At this point, the SPD data from the radiometer had been adjusted for the tungsten light, and the RGB output from the camera had been "unbalanced" and had the gamma correction nonlinearity removed. We knew that the formula for calculating the RGB output from the SPD's was as follows.
RGB = SPD2RGB * SPD
SPD2RGB is the matrix which describes the color matching functions that we are looking for. The RGB values and SPD values were also stored in matrix form. As there were 84 wavelengths at which data was sampled, and 113 color swatches, the matrix multiplication looked something like the following.
RGB [3 x 113] = SPD2RGB [3 x 84] * SPD [84 x 113]
The most direct method of finding SPD2RGB is
SPD2RGB = SPD * inv(RGB)
This plot was very noisy, so it was necessary to do some extra processing to clean it up. We used two methods of noise reduction. First, we manipulated the equations in the following way, which caused Matlab's numeric matrix division function to find a best fit result using a least-squares approach. Second, we reduced the data and recreated the curves using a set of basis functions, using Matlab code provided by Dr. Wandell.
Our manipulations were as follows:
SPD2RGB = RGB * inv(SPD) = RGB / SPD (matlab notation)
RGB * inv(SPD) = inv(SPD * inv(RGB))
SPD * inv(RGB) = SPD / RGB (matlab notation)
=> SPD2RGB = inv(SPD / RGB) (This is the actual calculation done by our Matlab code.)

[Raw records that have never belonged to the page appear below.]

-- ==== Sys2Proof/Tests/Slice0.lean ====
section
/-! SUPPORT. Tests. Expected values are hand-made from the encodings of 30_encoding.md R59 and from the examples that the
rules of 42_command_interpreter.md, 43_cv_access.md and 95_test_vectors.md give; the source of each stands in its name or
its comment. A `witness_<Name>` theorem shows a state and operands that meet every hypothesis of `Obligations.<Name>`. -/

namespace Sys2Proof.Tests

open Sys2Proof.Machine Sys2Proof.Config

/-! ### WellFormed: each row that leaves command bits free refuses a command byte of another row -/

theorem test_wellFormed_refuses_named :
    [WellFormed (.agrp 0x30 0), WellFormed (.agrp 0x27 0), WellFormed (.adir 0x32 0), WellFormed (.aux 0x44 0),
      WellFormed (.aux 0x3F 0), WellFormed (.fgrp60 0x68 0), WellFormed (.fgrp60 0x5F 0)].all (· == false) := by decide

theorem test_wellFormed_refuses_unk3 :
    [WellFormed (.unk3x70 0x74 0 0), WellFormed (.unk3x74 0x76 0 0), WellFormed (.unk3x78 0x7A 0 0)].all (· == false) := by
  decide

theorem test_wellFormed_refuses_unk2 :
    [WellFormed (.unk2x02 0x04 0), WellFormed (.unk2x04 0x08 0), WellFormed (.unk2x08 0x10 0), WellFormed (.unk2x10 0x20 0),
      WellFormed (.unk2x32 0x34 0), WellFormed (.unk2x34 0x38 0), WellFormed (.unk2x38 0x40 0), WellFormed (.unk2x44 0x48 0),
      WellFormed (.unk2x48 0x50 0), WellFormed (.unk2x54 0x58 0), WellFormed (.unk2x58 0x5C 0), WellFormed (.unk2x5C 0x5E 0),
      WellFormed (.unk2x6A 0x6C 0), WellFormed (.unk2x80 0x7F 0)].all (· == false) := by decide

/-! ### Decoding: a word of every row, its command byte in the low byte (R55, R59) -/

theorem test_decode_nop : decodeTableWord 16 0xAA00 = some (.nop 0xAA) := by decide
theorem test_decode_trig : decodeTableWord 16 0x0921 = some (.trig 0x09) := by decide
theorem test_decode_mcur : decodeTableWord 16 0xF623 = some (.mcur 0xF6) := by decide
theorem test_decode_aspd24 : decodeTableWord 16 0x8A24 = some (.aspd24 0x8A) := by decide
theorem test_decode_aspd50 : decodeTableWord 16 0x8A50 = some (.aspd50 0x8A) := by decide
theorem test_decode_rspd25 : decodeTableWord 16 0x7F25 = some (.rspd25 0x7F) := by decide
theorem test_decode_rspd51 : decodeTableWord 16 0x7F51 = some (.rspd51 0x7F) := by decide
theorem test_decode_mload : decodeTableWord 16 0x8026 = some (.mload 0x80) := by decide
theorem test_decode_agrp : decodeTableWord 16 0xFF2F = some (.agrp 0x2F 0xFF) := by decide
theorem test_decode_adir : decodeTableWord 16 0x0331 = some (.adir 0x31 0x03) := by decide
theorem test_decode_aux : decodeTableWord 16 0x8142 = some (.aux 0x42 0x81) := by decide
theorem test_decode_dspd : decodeTableWord 16 0x8052 = some (.dspd 0x80) := by decide
theorem test_decode_madl : decodeTableWord 16 0x345E = some (.madl 0x34) := by decide
theorem test_decode_madh : decodeTableWord 16 0x125F = some (.madh 0x12) := by decide
theorem test_decode_fgrp60 : decodeTableWord 16 0x1367 = some (.fgrp60 0x67 0x13) := by decide
theorem test_decode_fgrp68 : decodeTableWord 16 0x1368 = some (.fgrp68 0x13) := by decide
theorem test_decode_mctl : decodeTableWord 16 0x036C = some (.mctl 0x03) := by decide
theorem test_decode_bin : decodeTableWord 16 0x856D = some (.bin 0x85) := by decide
theorem test_decode_binl : decodeTableWord 16 0x056E = some (.binl 0x05) := by decide
theorem test_decode_binh : decodeTableWord 16 0x016F = some (.binh 0x01) := by decide
theorem test_decode_cvchk : decodeTableWord 24 0x10AB77 = some (.cvchk 0xAB 0x10) := by decide
theorem test_decode_cvbit : decodeTableWord 24 0xF3AB7B = some (.cvbit 0xAB 0xF3) := by decide
theorem test_decode_cvrst : decodeTableWord 24 0x08077C = some (.cvrst 0x07 0x08) := by decide
theorem test_decode_cvwr : decodeTableWord 24 0x55AB7F = some (.cvwr 0xAB 0x55) := by decide
theorem test_decode_unk3x70 : decodeTableWord 24 0x020173 = some (.unk3x70 0x73 0x01 0x02) := by decide
theorem test_decode_unk3x74 : decodeTableWord 24 0x020175 = some (.unk3x74 0x75 0x01 0x02) := by decide
theorem test_decode_unk3x76 : decodeTableWord 24 0x020176 = some (.unk3x76 0x01 0x02) := by decide
theorem test_decode_unk3x78 : decodeTableWord 24 0x020179 = some (.unk3x78 0x79 0x01 0x02) := by decide
theorem test_decode_unk3x7A : decodeTableWord 24 0x02017A = some (.unk3x7A 0x01 0x02) := by decide
theorem test_decode_unk3x7D : decodeTableWord 24 0x02017D = some (.unk3x7D 0x01 0x02) := by decide
theorem test_decode_unk3x7E : decodeTableWord 24 0x02017E = some (.unk3x7E 0x01 0x02) := by decide
theorem test_decode_unk2x01 : decodeTableWord 16 0x7701 = some (.unk2x01 0x77) := by decide
theorem test_decode_unk2x02 : decodeTableWord 16 0x7703 = some (.unk2x02 0x03 0x77) := by decide
theorem test_decode_unk2x04 : decodeTableWord 16 0x7707 = some (.unk2x04 0x07 0x77) := by decide
theorem test_decode_unk2x08 : decodeTableWord 16 0x770F = some (.unk2x08 0x0F 0x77) := by decide
theorem test_decode_unk2x10 : decodeTableWord 16 0x771F = some (.unk2x10 0x1F 0x77) := by decide
theorem test_decode_unk2x20 : decodeTableWord 16 0x7720 = some (.unk2x20 0x77) := by decide
theorem test_decode_unk2x22 : decodeTableWord 16 0x7722 = some (.unk2x22 0x77) := by decide
theorem test_decode_unk2x27 : decodeTableWord 16 0x7727 = some (.unk2x27 0x77) := by decide
theorem test_decode_unk2x32 : decodeTableWord 16 0x7733 = some (.unk2x32 0x33 0x77) := by decide
theorem test_decode_unk2x34 : decodeTableWord 16 0x7737 = some (.unk2x34 0x37 0x77) := by decide
theorem test_decode_unk2x38 : decodeTableWord 16 0x773F = some (.unk2x38 0x3F 0x77) := by decide
theorem test_decode_unk2x44 : decodeTableWord 16 0x7747 = some (.unk2x44 0x47 0x77) := by decide
theorem test_decode_unk2x48 : decodeTableWord 16 0x774F = some (.unk2x48 0x4F 0x77) := by decide
theorem test_decode_unk2x53 : decodeTableWord 16 0x7753 = some (.unk2x53 0x77) := by decide
theorem test_decode_unk2x54 : decodeTableWord 16 0x7757 = some (.unk2x54 0x57 0x77) := by decide
theorem test_decode_unk2x58 : decodeTableWord 16 0x775B = some (.unk2x58 0x5B 0x77) := by decide
theorem test_decode_unk2x5C : decodeTableWord 16 0x775D = some (.unk2x5C 0x5D 0x77) := by decide
theorem test_decode_unk2x69 : decodeTableWord 16 0x7769 = some (.unk2x69 0x77) := by decide
theorem test_decode_unk2x6A : decodeTableWord 16 0x776B = some (.unk2x6A 0x6B 0x77) := by decide
theorem test_decode_unk2x80 : decodeTableWord 16 0x77FF = some (.unk2x80 0xFF 0x77) := by decide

The two methods produced the following sensor estimations. They are very
similar though. Our functions are based on our entire data set, while the
ones calculated by Professor Wandell's methods are based on fewer
representative values.
The difference between the two functions is shown here. It is interesting
to note the frequency differences apparent in the two.
One conjecture as to why this occurs looked at the colors of the original
swatches. They are ordered to some extent by hue, and then within this
ordering, their intensity oscillates.